= Beginning of Section =
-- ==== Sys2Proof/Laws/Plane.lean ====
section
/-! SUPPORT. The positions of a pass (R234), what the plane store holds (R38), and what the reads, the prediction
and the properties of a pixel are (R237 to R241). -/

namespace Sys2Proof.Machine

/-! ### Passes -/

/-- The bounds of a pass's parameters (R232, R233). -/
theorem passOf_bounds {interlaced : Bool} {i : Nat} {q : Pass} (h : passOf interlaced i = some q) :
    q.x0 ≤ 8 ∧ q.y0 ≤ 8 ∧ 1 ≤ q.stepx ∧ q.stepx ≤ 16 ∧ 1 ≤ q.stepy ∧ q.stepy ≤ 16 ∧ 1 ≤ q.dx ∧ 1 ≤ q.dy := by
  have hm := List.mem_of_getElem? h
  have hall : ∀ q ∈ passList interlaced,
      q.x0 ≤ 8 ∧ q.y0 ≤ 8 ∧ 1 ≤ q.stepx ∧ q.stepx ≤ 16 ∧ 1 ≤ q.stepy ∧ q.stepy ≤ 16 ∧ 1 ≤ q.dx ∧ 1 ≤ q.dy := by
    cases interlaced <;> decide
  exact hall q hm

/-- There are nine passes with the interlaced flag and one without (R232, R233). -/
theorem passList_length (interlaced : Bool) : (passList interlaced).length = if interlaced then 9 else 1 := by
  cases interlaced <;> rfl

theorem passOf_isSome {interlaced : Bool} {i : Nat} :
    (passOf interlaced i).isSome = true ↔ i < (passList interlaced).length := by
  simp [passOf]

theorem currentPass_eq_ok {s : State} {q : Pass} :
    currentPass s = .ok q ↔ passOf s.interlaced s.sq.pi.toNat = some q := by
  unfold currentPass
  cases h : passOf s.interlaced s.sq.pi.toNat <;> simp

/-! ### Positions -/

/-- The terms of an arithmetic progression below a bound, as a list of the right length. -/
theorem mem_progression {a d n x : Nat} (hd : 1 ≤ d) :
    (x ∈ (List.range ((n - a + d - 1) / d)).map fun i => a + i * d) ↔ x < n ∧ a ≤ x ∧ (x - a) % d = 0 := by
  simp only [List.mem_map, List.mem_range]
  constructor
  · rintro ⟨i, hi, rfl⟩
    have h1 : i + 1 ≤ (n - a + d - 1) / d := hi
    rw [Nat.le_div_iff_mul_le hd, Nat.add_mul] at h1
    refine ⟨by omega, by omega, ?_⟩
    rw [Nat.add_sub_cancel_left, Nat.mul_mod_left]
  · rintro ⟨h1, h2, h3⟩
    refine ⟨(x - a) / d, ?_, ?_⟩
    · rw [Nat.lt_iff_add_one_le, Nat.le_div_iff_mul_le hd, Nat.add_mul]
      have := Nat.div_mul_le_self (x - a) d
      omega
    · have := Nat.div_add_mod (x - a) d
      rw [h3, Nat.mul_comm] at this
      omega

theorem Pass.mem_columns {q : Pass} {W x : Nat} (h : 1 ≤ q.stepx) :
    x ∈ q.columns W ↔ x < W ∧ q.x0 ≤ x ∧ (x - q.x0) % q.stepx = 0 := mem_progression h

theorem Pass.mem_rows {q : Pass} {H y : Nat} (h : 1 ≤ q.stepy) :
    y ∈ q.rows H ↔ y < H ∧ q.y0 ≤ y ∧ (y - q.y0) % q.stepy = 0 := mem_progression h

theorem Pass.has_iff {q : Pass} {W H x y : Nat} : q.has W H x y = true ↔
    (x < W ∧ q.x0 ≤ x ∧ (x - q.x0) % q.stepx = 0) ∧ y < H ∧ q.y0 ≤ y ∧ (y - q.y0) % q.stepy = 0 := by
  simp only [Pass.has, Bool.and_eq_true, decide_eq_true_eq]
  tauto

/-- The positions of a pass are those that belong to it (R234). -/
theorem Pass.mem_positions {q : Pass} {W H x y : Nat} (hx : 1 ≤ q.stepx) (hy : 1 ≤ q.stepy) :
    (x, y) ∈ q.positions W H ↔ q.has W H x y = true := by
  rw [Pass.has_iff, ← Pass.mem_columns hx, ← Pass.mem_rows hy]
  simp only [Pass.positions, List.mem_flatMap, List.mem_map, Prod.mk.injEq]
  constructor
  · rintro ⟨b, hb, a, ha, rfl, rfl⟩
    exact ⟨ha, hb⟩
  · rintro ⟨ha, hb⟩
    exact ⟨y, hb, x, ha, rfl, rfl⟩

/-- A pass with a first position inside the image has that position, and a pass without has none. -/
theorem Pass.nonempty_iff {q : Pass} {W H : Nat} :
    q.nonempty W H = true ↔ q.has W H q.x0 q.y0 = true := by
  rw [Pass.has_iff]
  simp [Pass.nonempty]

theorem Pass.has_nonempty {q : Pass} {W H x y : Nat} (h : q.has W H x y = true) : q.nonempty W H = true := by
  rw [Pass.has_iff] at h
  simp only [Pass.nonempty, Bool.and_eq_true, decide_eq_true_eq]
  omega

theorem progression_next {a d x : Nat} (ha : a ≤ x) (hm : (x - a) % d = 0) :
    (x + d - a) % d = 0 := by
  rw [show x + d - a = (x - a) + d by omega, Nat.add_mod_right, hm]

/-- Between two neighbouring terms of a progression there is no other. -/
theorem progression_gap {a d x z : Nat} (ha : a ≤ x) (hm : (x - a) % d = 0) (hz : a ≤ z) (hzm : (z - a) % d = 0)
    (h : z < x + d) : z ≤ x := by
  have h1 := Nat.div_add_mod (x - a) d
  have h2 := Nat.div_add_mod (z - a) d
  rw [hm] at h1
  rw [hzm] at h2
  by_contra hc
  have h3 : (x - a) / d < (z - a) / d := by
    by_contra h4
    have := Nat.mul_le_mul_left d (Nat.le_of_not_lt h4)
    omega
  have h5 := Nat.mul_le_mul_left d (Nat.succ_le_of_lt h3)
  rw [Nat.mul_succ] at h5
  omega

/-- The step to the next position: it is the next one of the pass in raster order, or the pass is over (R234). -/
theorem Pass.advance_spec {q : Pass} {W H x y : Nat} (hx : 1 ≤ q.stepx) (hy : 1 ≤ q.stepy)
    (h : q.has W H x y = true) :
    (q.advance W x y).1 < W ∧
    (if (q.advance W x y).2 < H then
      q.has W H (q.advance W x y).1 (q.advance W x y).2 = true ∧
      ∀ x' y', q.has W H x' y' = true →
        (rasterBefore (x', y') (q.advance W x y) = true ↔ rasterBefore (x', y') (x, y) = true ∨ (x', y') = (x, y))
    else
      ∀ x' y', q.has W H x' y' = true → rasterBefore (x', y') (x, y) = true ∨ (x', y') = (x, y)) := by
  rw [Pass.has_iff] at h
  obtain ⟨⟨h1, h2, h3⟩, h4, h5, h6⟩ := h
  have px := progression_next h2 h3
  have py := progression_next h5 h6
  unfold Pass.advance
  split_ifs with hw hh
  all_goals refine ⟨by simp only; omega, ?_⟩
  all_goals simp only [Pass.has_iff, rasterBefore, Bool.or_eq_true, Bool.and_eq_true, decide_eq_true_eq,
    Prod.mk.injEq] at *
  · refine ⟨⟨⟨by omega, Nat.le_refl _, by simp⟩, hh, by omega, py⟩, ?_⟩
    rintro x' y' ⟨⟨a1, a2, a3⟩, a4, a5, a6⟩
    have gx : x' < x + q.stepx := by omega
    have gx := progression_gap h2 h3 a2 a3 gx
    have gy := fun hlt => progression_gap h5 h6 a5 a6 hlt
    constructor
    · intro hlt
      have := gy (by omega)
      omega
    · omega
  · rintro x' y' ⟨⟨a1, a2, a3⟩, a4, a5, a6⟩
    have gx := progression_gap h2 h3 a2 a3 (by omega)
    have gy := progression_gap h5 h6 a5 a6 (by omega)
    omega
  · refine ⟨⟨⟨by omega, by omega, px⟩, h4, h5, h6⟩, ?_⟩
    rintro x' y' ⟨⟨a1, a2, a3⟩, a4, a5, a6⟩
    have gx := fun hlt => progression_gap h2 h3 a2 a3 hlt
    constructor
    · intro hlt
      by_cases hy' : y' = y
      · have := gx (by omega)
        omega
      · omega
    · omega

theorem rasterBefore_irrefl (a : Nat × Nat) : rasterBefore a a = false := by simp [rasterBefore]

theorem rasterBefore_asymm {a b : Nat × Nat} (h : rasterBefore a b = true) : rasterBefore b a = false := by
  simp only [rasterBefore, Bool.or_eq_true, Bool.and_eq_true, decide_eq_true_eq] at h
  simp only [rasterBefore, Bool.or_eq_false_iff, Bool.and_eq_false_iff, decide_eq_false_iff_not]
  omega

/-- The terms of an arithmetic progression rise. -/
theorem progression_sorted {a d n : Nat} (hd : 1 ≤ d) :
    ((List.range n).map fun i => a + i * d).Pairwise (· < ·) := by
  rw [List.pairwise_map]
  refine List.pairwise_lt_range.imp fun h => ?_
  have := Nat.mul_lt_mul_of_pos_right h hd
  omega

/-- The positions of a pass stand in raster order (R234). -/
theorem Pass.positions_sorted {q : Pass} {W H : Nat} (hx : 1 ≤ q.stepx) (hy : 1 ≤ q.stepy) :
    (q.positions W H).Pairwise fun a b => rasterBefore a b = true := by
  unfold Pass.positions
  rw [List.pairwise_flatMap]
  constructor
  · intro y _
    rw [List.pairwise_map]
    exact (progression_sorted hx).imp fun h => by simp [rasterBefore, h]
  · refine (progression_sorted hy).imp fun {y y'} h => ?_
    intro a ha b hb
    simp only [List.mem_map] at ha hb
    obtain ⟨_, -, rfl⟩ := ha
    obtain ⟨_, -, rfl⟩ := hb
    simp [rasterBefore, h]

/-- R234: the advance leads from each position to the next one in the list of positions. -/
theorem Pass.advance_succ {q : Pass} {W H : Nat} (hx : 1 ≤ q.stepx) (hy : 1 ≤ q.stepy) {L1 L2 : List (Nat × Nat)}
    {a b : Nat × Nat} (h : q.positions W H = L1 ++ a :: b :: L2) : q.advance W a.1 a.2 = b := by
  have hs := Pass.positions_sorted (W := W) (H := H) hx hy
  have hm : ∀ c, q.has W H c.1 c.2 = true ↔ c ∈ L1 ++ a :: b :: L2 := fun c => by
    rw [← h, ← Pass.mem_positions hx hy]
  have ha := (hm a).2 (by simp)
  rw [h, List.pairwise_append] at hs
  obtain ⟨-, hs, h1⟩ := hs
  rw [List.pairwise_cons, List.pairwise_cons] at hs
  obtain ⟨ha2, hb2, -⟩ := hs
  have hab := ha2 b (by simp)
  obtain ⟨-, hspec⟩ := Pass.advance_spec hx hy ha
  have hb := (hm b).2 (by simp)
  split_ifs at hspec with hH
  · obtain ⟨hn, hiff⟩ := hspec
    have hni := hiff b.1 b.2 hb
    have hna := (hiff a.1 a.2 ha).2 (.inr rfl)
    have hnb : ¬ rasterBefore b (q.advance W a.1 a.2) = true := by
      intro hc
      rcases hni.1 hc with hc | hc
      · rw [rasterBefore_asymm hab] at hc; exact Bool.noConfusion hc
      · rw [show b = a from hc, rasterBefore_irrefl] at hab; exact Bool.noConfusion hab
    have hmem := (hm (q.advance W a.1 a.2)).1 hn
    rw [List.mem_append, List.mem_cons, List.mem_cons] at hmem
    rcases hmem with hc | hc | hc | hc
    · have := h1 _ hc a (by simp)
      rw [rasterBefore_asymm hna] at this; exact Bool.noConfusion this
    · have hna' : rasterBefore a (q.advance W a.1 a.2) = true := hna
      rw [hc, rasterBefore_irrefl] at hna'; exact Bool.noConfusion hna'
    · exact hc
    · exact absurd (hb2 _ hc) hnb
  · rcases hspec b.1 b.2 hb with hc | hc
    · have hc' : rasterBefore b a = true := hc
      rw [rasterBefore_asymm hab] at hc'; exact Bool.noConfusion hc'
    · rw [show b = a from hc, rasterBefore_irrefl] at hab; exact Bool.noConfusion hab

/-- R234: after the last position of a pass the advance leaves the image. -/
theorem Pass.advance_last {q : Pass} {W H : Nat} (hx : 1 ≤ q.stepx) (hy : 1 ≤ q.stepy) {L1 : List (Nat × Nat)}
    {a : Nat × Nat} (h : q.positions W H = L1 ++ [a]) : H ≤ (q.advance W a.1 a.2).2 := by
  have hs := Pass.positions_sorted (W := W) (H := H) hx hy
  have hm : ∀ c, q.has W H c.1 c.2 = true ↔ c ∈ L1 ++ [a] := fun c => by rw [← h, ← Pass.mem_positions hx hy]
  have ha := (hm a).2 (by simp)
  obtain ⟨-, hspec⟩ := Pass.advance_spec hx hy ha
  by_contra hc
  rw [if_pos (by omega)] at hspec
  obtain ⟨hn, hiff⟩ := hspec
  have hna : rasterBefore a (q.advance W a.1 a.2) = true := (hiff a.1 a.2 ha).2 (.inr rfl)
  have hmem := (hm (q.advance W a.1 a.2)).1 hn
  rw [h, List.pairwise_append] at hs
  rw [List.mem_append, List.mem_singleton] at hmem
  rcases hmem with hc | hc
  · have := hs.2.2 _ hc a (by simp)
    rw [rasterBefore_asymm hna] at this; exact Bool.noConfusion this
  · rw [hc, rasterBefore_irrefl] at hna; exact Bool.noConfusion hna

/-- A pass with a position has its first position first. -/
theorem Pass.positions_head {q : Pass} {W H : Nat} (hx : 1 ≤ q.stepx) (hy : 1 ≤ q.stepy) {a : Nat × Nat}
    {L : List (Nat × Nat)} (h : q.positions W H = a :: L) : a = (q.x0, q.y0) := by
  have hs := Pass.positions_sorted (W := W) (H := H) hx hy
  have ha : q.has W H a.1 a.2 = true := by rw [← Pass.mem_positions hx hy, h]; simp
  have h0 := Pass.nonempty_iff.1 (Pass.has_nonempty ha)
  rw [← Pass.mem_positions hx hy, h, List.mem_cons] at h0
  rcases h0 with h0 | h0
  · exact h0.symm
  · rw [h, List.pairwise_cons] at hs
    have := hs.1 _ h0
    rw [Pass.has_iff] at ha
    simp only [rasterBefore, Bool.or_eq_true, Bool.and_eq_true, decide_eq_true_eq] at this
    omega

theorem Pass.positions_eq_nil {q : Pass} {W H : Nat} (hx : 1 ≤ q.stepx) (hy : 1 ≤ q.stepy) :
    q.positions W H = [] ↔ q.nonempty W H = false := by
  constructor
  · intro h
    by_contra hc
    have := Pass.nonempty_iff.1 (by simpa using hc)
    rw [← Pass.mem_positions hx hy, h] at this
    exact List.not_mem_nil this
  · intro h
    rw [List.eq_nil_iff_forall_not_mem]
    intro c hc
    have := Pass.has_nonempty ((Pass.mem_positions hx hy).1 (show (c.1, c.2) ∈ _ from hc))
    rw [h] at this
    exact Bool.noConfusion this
= End of Section =
## AIM OF THE EXERCISE:
Using the data above, reproduce exactly the lines from the line that contains "refine ⟨(x - a) / d, ?_, ?_⟩" through the line that contains "by_contra h4", including both.

## WRITTEN RESPONSE:
    refine ⟨(x - a) / d, ?_, ?_⟩
    · rw [Nat.lt_iff_add_one_le, Nat.le_div_iff_mul_le hd, Nat.add_mul]
      have := Nat.div_mul_le_self (x - a) d
      omega
    · have := Nat.div_add_mod (x - a) d
      rw [h3, Nat.mul_comm] at this
      omega

theorem Pass.mem_columns {q : Pass} {W x : Nat} (h : 1 ≤ q.stepx) :
    x ∈ q.columns W ↔ x < W ∧ q.x0 ≤ x ∧ (x - q.x0) % q.stepx = 0 := mem_progression h

theorem Pass.mem_rows {q : Pass} {H y : Nat} (h : 1 ≤ q.stepy) :
    y ∈ q.rows H ↔ y < H ∧ q.y0 ≤ y ∧ (y - q.y0) % q.stepy = 0 := mem_progression h

theorem Pass.has_iff {q : Pass} {W H x y : Nat} : q.has W H x y = true ↔
    (x < W ∧ q.x0 ≤ x ∧ (x - q.x0) % q.stepx = 0) ∧ y < H ∧ q.y0 ≤ y ∧ (y - q.y0) % q.stepy = 0 := by
  simp only [Pass.has, Bool.and_eq_true, decide_eq_true_eq]
  tauto

/-- The positions of a pass are those that belong to it (R234). -/
theorem Pass.mem_positions {q : Pass} {W H x y : Nat} (hx : 1 ≤ q.stepx) (hy : 1 ≤ q.stepy) :
    (x, y) ∈ q.positions W H ↔ q.has W H x y = true := by
  rw [Pass.has_iff, ← Pass.mem_columns hx, ← Pass.mem_rows hy]
  simp only [Pass.positions, List.mem_flatMap, List.mem_map, Prod.mk.injEq]
  constructor
  · rintro ⟨b, hb, a, ha, rfl, rfl⟩
    exact ⟨ha, hb⟩
  · rintro ⟨ha, hb⟩
    exact ⟨y, hb, x, ha, rfl, rfl⟩

/-- A pass with a first position inside the image has that position, and a pass without has none. -/
theorem Pass.nonempty_iff {q : Pass} {W H : Nat} :
    q.nonempty W H = true ↔ q.has W H q.x0 q.y0 = true := by
  rw [Pass.has_iff]
  simp [Pass.nonempty]

theorem Pass.has_nonempty {q : Pass} {W H x y : Nat} (h : q.has W H x y = true) : q.nonempty W H = true := by
  rw [Pass.has_iff] at h
  simp only [Pass.nonempty, Bool.and_eq_true, decide_eq_true_eq]
  omega

theorem progression_next {a d x : Nat} (ha : a ≤ x) (hm : (x - a) % d = 0) :
    (x + d - a) % d = 0 := by
  rw [show x + d - a = (x - a) + d by omega, Nat.add_mod_right, hm]

/-- Between two neighbouring terms of a progression there is no other. -/
theorem progression_gap {a d x z : Nat} (ha : a ≤ x) (hm : (x - a) % d = 0) (hz : a ≤ z) (hzm : (z - a) % d = 0)
    (h : z < x + d) : z ≤ x := by
  have h1 := Nat.div_add_mod (x - a) d
  have h2 := Nat.div_add_mod (z - a) d
  rw [hm] at h1
  rw [hzm] at h2
  by_contra hc
  have h3 : (x - a) / d < (z - a) / d := by
    by_contra h4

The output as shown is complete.